There is a lot of opportunity and volatility in the small practice electronic health record (EHR) and revenue cycle management (RCM) vendor market, according to a new study from the New York-based Black Book research.
Black Book researchers conducted a survey of end users, including healthcare records professionals, physician practice administrators, and ambulatory group leaders. They found that 84 percent of all physician practices agree their billing and collections systems/processes need upgrading. Moreover, 86 percent of small practices aim to integrate physician practice management, billing services and EHR into a single vendor solution if possible by 2017. All but eight percent of those seeking an RCM upgrade or system change out are only considering an EHR centric module.
"Revenue cycle management and integrated EHR vendor loyalty among small practice EHR physician practices is still on a significant upward trajectory,” Doug Brown, Black Book's Managing Partner, said in a statement. "The EHR/practice billing vendor's abilities to meet the evolving demands of interoperability, networking, mobile devices, accountable care, patient accessibility, customization for specialty workflow, and reimbursement are the main factors that the replacement mentality and late adoption remain volatile especially among solo and small practices."
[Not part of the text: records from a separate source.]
/-- QUERY_ENGINE reports the engine's record in 20 bytes, QUERY_REFERENCE both inputs and the selection in 13,
READ_CONFIG the eight parameters in 32 and refuses a body that is not empty; none of them changes anything. The bytes
are laid out as R182 gives them. Bits that no field defines are 0 (the model's reading, log entry 9). -/
def Obligations.StandingQueriesReport : Prop :=
  (∀ (s : State) (e : EngineId) (x : EngineRec), x = s.engine e → s.engineBytes e =
    [byte e.1, if e.1 < 4 then 0x00#8 else 0x01#8, x.state.code,
      byte ((x.plan.map Plan.n).getD 0 / 256), byte ((x.plan.map Plan.n).getD 0),
      byte ((x.plan.map Plan.d).getD 0), byte x.users,
      (if x.exclusive then 0x01#8 else 0x00#8) ||| (if x.reserved then 0x02#8 else 0x00#8) |||
        (if x.relock then 0x04#8 else 0x00#8) ||| (if x.kind = .relock then 0x08#8 else 0x00#8),
      x.acquisition.standing.code, byte x.acquisition.elapsed, byte x.acquisition.limit,
      if x.holdover.running then 0x01#8 else 0x00#8, byte (x.holdover.elapsed / 256), byte x.holdover.elapsed,
      if x.linger.running then 0x01#8 else 0x00#8, byte (x.linger.elapsed / 256), byte x.linger.elapsed,
      byte (x.linger.time / 256), byte x.linger.time, faultCode x.fault]) ∧
  (∀ x : InputRec, x.bytes =
    [x.state.code,
      (if x.offset.isSome then 0x01#8 else 0x00#8) ||| (if x.strikes = 1 then 0x02#8 else 0x00#8) |||
        (if x.qualification.running then 0x04#8 else 0x00#8) ||| (if x.interval.running then 0x08#8 else 0x00#8),
      byte ((BitVec.ofInt 16 (x.offset.getD 0)).toNat / 256), byte (BitVec.ofInt 16 (x.offset.getD 0)).toNat,
      byte x.qualification.elapsed, byte x.qualification.period]) ∧
  ∀ (s : State) (p : Port) (c : HeldCommand), s.Takes p c →
    (∀ e, c.code = codeQueryEngine → readOne 6 c.body = some e →
      (s.engineBytes e).length = 20 ∧
      exec .queryEngine s = .next (s.answered p c .ok (s.engineBytes e))) ∧
    (c.code = codeQueryReference → c.body = [] →
      (s.refA.bytes ++ s.refB.bytes ++ [selectionCode s.selection]).length = 13 ∧
      exec .queryReference s =
        .next (s.answered p c .ok (s.refA.bytes ++ s.refB.bytes ++ [selectionCode s.selection]))) ∧
    (c.code = codeReadConfig → c.body = [] →
      exec .readConfig s = .next (s.answered p c .ok
        (bytes4 s.params.nominal ++ bytes4 s.params.window ++ bytes4 s.params.qualPeriod ++
          bytes4 s.params.mode.number ++ bytes4 s.params.priority.number ++ bytes4 s.params.acqLimit ++
          bytes4 s.params.linger ++ bytes4 s.params.holdoverLimit))) ∧
    (c.code = codeReadConfig → c.body ≠ [] →
      exec .readConfig s = .next (s.answered p c .badArgument [0xFF#8]))

/-! ### Notices, interrupts, configuration -/

/-- NOTICES answers the report of its port, laid out as R183 gives it, its entries in ascending slot order (09h is
also the state of an open entry without a lease, which NoticesOk rules out), removes every entry, frees every slot
whose closed entry it reported, and on the supervisor port clears the device notices; leases, engines and outputs
stay. Bits of the report that no field defines are 0 (the model's reading, log entry 9). -/
def Obligations.NoticesReportAndClear : Prop :=
  ∀ (s : State) (p : Port) (c : HeldCommand), s.Takes p c → c.code = codeNotices → c.body = [] →
    (∃ es : List (SlotId × Notice), (es.map Prod.fst).Pairwise (· < ·) ∧
      (∀ (i : SlotId) n, (i, n) ∈ es ↔ (s.port p).notices[i] = some n) ∧
      s.noticesBytes p = byte es.length ::
        es.flatMap (fun x => [byte x.1.1, x.2.gen, byte x.2.count, x.2.reason.code,
          if x.2.closed then 0x09#8 else ((s.lease? x.1).map fun l => l.state.code).getD 0x09#8]) ++
        if s.supervisor = p then
          [0x80#8 ||| (if s.deviceNotices.refInputA then 0x01#8 else 0x00#8) |||
            (if s.deviceNotices.refInputB then 0x02#8 else 0x00#8) |||
            (if s.deviceNotices.refSelection then 0x04#8 else 0x00#8) |||
            (if s.deviceNotices.engineFault then 0x08#8 else 0x00#8) |||
            (if s.deviceNotices.supervisorArrived then 0x10#8 else 0x00#8),
          byte ((List.finRange 6).map fun e : EngineId =>
            if s.deviceNotices.engines[e] = true then 2 ^ e.1 else 0).sum]
        else [0x00#8, 0x00#8]) ∧
    ∃ t, exec .notices s = .next t ∧
      t = { s.answered p c .ok (s.noticesBytes p) with
        portA := t.portA, portB := t.portB, slots := t.slots, deviceNotices := t.deviceNotices } ∧
      t.port p = { (s.answered p c .ok (s.noticesBytes p)).port p with
        notices := Vector.replicate 24 none } ∧
      t.port p.other = s.port p.other ∧
      t.deviceNotices = (if s.supervisor = p then DeviceNotices.initial else s.deviceNotices) ∧
      ∀ i : SlotId, t.slot i =
        (match (s.slot i).standing, (s.port p).notices[i] with
          | .retired _, some n => if n.closed then ⟨(s.slot i).gen + 1, .free⟩ else s.slot i
          | _, _ => s.slot i)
Brown adds that 70 percent of smaller and solo practice physicians have not settled on a technology product that delivers to their expectations on meaningful use, clinician usability, and coordinated billing and claims. Thus, he says, there is a "relentlessly moving EHR marketplace.” Seventy-eight percent of small practices say they under-utilize their billing/practice management software.
The one vendor that seems to have it figured it out, the top-ranked vendor integrating EHRs and billing software for small practices, is Kareo (San Francisco). Other top performing vendors integrating clinical and billing data: ADP AdvancedMD, athenahealth, Greenway, HealthFusion, McKesson and NexTech.